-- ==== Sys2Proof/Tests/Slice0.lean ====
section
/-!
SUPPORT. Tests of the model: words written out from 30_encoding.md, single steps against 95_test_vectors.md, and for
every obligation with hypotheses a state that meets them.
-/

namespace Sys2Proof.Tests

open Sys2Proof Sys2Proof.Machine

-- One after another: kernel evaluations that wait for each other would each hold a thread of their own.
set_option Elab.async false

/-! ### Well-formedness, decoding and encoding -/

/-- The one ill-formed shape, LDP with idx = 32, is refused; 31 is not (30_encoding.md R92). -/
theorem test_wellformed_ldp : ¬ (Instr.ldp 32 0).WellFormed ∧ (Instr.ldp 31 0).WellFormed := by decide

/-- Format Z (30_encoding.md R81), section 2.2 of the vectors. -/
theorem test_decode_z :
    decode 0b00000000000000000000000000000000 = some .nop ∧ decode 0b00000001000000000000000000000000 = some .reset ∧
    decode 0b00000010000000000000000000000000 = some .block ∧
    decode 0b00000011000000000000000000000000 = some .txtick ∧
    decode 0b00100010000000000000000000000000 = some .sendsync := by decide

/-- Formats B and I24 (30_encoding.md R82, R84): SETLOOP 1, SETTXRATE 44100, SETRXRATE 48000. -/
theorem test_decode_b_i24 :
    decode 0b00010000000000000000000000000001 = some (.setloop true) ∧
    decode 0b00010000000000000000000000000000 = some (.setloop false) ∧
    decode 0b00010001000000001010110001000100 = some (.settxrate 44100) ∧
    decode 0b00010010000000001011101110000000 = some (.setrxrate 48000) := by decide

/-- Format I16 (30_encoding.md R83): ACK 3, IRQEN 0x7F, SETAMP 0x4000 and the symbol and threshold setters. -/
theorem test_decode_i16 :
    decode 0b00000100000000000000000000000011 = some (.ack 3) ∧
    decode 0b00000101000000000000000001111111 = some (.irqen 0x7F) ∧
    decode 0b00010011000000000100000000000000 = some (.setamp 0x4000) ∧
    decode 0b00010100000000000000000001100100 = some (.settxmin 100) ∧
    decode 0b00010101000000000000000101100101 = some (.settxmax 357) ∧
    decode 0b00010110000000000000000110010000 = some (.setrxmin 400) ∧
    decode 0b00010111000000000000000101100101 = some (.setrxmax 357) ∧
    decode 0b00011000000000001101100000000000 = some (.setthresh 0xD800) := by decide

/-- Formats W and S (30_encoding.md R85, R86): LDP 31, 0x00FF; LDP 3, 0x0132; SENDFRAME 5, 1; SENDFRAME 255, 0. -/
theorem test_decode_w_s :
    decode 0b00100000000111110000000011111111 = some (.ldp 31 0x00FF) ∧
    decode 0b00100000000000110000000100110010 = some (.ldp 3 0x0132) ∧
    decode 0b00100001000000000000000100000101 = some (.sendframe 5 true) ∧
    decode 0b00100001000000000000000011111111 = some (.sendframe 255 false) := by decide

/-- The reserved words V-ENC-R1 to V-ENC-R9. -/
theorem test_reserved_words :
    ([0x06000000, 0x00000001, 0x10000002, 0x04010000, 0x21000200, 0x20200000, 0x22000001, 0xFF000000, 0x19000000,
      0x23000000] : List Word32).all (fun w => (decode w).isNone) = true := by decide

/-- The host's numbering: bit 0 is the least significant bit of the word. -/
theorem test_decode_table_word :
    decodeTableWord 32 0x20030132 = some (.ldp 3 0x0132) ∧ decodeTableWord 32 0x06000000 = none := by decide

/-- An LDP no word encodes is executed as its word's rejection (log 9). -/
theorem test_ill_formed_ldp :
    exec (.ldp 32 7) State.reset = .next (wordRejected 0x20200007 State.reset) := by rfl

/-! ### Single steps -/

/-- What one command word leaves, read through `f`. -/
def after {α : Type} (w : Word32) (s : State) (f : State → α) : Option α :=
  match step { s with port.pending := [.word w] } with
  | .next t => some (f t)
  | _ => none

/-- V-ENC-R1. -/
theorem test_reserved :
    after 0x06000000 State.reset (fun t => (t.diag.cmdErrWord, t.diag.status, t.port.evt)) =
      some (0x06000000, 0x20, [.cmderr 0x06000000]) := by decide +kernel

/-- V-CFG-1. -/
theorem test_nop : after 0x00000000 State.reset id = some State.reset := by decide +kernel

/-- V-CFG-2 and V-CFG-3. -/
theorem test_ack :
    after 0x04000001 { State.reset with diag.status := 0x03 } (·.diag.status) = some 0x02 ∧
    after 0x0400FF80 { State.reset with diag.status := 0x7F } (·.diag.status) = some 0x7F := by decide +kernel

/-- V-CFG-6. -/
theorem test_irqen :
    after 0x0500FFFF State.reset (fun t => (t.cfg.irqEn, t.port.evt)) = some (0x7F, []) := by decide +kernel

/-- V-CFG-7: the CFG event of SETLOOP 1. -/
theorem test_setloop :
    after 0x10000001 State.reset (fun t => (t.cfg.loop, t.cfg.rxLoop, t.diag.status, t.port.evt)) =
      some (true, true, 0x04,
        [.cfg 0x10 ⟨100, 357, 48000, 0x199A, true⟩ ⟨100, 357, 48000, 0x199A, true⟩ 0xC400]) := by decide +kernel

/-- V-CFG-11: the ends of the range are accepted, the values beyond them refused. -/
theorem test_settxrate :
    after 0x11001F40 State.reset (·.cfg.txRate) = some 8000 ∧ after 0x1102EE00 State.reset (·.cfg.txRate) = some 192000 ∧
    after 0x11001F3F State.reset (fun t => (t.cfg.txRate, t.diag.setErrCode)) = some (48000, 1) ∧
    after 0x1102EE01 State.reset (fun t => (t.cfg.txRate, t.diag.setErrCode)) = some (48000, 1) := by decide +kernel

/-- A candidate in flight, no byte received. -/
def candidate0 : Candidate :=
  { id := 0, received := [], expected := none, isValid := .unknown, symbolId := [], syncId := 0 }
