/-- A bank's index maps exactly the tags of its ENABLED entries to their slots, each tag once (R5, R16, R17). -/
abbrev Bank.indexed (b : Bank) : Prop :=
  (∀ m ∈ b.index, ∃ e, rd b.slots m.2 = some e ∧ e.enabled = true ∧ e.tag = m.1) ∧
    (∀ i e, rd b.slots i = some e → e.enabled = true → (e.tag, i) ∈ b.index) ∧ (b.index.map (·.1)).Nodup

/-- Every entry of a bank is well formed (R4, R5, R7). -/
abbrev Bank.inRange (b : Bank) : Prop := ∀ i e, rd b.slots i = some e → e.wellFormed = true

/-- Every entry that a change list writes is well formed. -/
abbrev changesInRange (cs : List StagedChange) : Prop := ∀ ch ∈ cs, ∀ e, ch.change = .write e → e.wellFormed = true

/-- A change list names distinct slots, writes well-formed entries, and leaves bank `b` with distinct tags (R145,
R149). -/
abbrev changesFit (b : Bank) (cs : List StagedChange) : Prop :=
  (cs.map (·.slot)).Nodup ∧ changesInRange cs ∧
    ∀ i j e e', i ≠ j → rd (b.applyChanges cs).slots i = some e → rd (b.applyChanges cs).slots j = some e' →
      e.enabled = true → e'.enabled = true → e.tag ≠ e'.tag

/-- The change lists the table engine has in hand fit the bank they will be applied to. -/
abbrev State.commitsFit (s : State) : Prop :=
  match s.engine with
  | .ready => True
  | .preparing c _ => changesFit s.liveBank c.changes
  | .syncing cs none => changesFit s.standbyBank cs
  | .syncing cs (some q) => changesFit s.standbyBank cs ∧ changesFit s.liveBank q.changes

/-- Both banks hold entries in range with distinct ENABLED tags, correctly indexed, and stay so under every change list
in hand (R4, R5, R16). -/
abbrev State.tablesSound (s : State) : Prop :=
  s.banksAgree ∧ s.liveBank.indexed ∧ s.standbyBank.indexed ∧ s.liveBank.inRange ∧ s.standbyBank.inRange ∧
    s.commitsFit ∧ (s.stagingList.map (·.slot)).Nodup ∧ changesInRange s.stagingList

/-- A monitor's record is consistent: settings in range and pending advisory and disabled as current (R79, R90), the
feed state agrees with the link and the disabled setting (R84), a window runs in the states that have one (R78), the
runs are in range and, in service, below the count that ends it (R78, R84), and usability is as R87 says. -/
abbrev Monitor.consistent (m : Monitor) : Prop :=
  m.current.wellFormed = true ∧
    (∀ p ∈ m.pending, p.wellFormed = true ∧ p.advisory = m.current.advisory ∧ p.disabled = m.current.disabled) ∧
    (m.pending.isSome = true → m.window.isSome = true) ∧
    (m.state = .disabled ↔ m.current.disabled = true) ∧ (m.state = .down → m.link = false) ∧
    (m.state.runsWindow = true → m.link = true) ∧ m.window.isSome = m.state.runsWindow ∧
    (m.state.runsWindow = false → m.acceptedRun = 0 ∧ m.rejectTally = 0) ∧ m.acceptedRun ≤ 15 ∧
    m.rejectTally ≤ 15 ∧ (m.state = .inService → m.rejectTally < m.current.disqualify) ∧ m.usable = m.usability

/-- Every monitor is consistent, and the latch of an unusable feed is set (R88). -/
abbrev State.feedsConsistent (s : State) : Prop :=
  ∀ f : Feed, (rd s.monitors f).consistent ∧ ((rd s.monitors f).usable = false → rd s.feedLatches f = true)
---
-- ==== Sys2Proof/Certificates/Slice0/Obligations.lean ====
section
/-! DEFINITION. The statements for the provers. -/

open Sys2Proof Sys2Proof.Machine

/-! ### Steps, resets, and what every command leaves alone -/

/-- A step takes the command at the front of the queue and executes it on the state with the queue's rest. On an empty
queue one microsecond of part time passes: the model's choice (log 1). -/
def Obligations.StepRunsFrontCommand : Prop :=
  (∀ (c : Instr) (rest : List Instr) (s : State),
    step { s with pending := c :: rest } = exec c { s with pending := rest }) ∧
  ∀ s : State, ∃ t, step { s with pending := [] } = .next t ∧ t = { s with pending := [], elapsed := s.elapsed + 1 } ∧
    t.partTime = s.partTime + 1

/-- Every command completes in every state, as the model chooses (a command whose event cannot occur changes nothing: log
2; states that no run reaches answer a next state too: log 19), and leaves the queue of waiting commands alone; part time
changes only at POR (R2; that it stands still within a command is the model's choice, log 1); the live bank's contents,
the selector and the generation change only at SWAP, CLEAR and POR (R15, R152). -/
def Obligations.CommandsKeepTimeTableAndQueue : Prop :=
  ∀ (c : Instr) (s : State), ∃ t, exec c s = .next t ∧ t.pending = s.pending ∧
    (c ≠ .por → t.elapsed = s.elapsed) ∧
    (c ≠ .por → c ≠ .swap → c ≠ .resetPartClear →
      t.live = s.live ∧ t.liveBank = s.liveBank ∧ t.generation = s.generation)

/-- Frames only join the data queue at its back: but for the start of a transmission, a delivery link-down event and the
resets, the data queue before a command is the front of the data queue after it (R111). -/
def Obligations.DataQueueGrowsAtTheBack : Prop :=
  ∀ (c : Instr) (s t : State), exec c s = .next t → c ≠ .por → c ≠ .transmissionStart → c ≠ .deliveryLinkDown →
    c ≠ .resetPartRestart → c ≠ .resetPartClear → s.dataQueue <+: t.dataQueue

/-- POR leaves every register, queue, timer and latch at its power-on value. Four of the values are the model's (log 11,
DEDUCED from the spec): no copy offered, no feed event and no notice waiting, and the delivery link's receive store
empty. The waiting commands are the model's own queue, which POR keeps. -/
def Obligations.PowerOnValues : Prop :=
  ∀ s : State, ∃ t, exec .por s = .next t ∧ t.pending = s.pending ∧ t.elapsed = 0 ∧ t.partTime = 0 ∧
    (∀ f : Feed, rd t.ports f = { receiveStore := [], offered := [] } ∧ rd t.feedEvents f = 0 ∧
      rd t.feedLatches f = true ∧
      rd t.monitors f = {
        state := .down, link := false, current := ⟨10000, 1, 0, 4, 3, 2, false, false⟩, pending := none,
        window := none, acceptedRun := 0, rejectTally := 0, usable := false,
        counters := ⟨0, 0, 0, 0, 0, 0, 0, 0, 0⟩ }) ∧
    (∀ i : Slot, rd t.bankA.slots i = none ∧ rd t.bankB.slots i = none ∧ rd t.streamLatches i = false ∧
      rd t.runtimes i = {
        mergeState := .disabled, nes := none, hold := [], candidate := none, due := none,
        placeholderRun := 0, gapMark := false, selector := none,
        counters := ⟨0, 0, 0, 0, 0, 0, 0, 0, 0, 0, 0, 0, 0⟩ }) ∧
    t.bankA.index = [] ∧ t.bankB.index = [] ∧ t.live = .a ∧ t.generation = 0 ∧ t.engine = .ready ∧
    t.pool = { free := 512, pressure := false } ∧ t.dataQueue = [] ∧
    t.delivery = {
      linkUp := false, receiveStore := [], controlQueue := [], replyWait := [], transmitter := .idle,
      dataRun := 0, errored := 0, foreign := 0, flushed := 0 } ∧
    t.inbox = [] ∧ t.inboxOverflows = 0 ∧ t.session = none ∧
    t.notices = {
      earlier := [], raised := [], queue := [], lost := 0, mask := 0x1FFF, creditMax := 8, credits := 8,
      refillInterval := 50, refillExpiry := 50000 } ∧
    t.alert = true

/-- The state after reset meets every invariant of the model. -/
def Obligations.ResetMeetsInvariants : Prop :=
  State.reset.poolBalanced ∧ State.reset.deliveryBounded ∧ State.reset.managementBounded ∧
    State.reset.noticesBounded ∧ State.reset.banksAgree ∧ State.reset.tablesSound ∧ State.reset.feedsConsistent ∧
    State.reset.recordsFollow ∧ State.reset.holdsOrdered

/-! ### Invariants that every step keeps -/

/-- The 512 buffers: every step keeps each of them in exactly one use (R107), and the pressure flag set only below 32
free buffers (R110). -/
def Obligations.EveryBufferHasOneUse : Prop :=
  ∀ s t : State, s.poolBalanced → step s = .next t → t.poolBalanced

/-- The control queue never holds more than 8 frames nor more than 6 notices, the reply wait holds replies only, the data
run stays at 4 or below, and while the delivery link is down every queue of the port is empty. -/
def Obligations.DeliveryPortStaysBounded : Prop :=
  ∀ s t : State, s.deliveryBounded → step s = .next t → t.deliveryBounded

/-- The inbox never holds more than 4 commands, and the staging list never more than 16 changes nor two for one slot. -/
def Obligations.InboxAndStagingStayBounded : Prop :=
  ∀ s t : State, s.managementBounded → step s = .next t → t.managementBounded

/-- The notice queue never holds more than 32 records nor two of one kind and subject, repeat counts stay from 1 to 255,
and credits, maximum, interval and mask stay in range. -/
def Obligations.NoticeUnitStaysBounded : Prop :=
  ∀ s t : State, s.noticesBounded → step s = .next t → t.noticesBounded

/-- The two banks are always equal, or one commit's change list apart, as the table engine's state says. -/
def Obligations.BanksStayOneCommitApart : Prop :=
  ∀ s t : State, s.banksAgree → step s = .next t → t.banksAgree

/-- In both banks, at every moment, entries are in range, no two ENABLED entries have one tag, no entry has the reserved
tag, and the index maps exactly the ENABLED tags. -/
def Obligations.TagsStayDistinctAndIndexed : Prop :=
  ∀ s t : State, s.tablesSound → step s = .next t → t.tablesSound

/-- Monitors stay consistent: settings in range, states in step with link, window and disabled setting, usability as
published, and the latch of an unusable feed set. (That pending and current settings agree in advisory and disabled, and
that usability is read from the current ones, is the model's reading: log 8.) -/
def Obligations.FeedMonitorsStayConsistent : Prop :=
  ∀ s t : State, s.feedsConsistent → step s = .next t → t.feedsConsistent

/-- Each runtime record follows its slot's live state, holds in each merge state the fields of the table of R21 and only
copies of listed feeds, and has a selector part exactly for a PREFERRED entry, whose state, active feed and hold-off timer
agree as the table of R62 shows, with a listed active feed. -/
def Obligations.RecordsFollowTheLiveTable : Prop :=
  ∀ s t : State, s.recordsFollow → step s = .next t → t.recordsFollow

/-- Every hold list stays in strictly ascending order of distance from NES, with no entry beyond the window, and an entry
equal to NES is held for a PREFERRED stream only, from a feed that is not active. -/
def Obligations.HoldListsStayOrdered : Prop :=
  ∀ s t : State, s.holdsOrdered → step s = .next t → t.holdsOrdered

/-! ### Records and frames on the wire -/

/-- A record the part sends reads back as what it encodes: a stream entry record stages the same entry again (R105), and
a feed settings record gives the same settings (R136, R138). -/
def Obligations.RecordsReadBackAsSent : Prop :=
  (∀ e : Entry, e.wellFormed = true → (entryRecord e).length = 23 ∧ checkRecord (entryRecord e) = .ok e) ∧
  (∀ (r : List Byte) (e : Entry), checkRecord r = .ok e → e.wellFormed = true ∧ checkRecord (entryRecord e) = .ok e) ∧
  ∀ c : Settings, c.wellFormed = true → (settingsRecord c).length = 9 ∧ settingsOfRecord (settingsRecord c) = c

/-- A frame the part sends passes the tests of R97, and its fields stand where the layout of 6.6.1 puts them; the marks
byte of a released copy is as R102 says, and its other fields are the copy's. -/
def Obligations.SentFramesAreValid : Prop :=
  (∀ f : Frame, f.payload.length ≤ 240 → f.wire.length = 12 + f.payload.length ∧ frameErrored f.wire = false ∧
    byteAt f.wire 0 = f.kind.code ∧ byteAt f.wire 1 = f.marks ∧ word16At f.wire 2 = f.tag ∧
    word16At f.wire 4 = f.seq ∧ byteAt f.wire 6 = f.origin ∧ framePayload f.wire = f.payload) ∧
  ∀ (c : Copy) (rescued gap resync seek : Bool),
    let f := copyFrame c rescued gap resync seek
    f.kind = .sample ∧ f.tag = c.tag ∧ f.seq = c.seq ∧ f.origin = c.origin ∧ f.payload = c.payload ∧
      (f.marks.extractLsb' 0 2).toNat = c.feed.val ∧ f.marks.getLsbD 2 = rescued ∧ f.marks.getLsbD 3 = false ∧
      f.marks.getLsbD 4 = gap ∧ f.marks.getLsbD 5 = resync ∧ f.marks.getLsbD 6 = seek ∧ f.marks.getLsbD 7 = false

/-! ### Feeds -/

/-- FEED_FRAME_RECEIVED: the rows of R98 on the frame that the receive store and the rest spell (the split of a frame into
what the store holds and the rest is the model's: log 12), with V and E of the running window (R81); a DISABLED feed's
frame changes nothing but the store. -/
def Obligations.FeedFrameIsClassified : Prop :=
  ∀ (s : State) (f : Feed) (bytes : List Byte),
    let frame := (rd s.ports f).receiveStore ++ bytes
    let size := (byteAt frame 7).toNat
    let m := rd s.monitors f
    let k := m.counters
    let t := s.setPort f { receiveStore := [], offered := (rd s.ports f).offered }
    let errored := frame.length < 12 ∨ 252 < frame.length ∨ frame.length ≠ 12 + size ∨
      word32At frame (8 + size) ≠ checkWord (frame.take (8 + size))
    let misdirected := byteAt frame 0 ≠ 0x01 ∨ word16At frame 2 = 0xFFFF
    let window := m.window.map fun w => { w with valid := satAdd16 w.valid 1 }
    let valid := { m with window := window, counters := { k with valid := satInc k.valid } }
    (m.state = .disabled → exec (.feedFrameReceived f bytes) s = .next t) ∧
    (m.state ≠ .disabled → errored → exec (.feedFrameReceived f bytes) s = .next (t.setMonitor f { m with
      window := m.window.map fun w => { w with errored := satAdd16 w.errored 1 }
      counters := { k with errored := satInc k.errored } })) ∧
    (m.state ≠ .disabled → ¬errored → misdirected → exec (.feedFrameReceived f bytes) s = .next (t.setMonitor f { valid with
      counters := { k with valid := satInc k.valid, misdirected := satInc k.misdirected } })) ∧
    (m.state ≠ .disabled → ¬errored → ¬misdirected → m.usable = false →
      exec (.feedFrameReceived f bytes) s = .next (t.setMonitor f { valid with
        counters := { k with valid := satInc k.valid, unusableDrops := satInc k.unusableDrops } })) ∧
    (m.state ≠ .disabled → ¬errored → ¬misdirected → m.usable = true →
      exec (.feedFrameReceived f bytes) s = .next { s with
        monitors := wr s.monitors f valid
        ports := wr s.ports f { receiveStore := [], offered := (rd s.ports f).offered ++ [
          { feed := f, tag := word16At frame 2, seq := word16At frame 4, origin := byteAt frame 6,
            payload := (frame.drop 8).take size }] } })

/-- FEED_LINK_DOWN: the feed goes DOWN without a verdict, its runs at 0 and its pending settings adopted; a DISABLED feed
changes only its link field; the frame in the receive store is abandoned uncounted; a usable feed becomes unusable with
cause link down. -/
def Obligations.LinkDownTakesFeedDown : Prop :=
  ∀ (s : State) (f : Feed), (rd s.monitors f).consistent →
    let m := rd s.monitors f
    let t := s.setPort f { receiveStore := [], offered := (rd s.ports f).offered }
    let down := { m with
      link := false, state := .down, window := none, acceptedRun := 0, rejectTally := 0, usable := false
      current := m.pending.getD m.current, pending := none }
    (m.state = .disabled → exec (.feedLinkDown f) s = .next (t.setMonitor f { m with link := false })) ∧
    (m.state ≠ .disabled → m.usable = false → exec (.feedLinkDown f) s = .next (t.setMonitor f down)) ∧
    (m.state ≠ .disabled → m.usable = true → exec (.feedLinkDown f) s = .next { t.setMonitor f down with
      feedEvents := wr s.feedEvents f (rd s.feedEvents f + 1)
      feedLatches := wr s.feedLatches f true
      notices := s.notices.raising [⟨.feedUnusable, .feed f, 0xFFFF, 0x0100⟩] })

EXERCISE INSTRUCTIONS
From the records above, copy only the lines starting with the line that holds "namespace Sys2Proof.Tests" and going on through the line that holds "decode 0b00010100000000000000000001100100 = some", exactly as written.

SOLUTION FOR THIS TASK
namespace Sys2Proof.Tests

open Sys2Proof Sys2Proof.Machine

-- One after another: kernel evaluations that wait for each other would each hold a thread of their own.
set_option Elab.async false

/-! ### Well-formedness, decoding and encoding -/

/-- The one ill-formed shape, LDP with idx = 32, is refused; 31 is not (30_encoding.md R92). -/
theorem test_wellformed_ldp : ¬ (Instr.ldp 32 0).WellFormed ∧ (Instr.ldp 31 0).WellFormed := by decide

/-- Format Z (30_encoding.md R81), section 2.2 of the vectors. -/
theorem test_decode_z :
    decode 0b00000000000000000000000000000000 = some .nop ∧ decode 0b00000001000000000000000000000000 = some .reset ∧
    decode 0b00000010000000000000000000000000 = some .block ∧
    decode 0b00000011000000000000000000000000 = some .txtick ∧
    decode 0b00100010000000000000000000000000 = some .sendsync := by decide

/-- Formats B and I24 (30_encoding.md R82, R84): SETLOOP 1, SETTXRATE 44100, SETRXRATE 48000. -/
theorem test_decode_b_i24 :
    decode 0b00010000000000000000000000000001 = some (.setloop true) ∧
    decode 0b00010000000000000000000000000000 = some (.setloop false) ∧
    decode 0b00010001000000001010110001000100 = some (.settxrate 44100) ∧
    decode 0b00010010000000001011101110000000 = some (.setrxrate 48000) := by decide

/-- Format I16 (30_encoding.md R83): ACK 3, IRQEN 0x7F, SETAMP 0x4000 and the symbol and threshold setters. -/
theorem test_decode_i16 :
    decode 0b00000100000000000000000000000011 = some (.ack 3) ∧
    decode 0b00000101000000000000000001111111 = some (.irqen 0x7F) ∧
    decode 0b00010011000000000100000000000000 = some (.setamp 0x4000) ∧
    decode 0b00010100000000000000000001100100 = some (.settxmin 100) ∧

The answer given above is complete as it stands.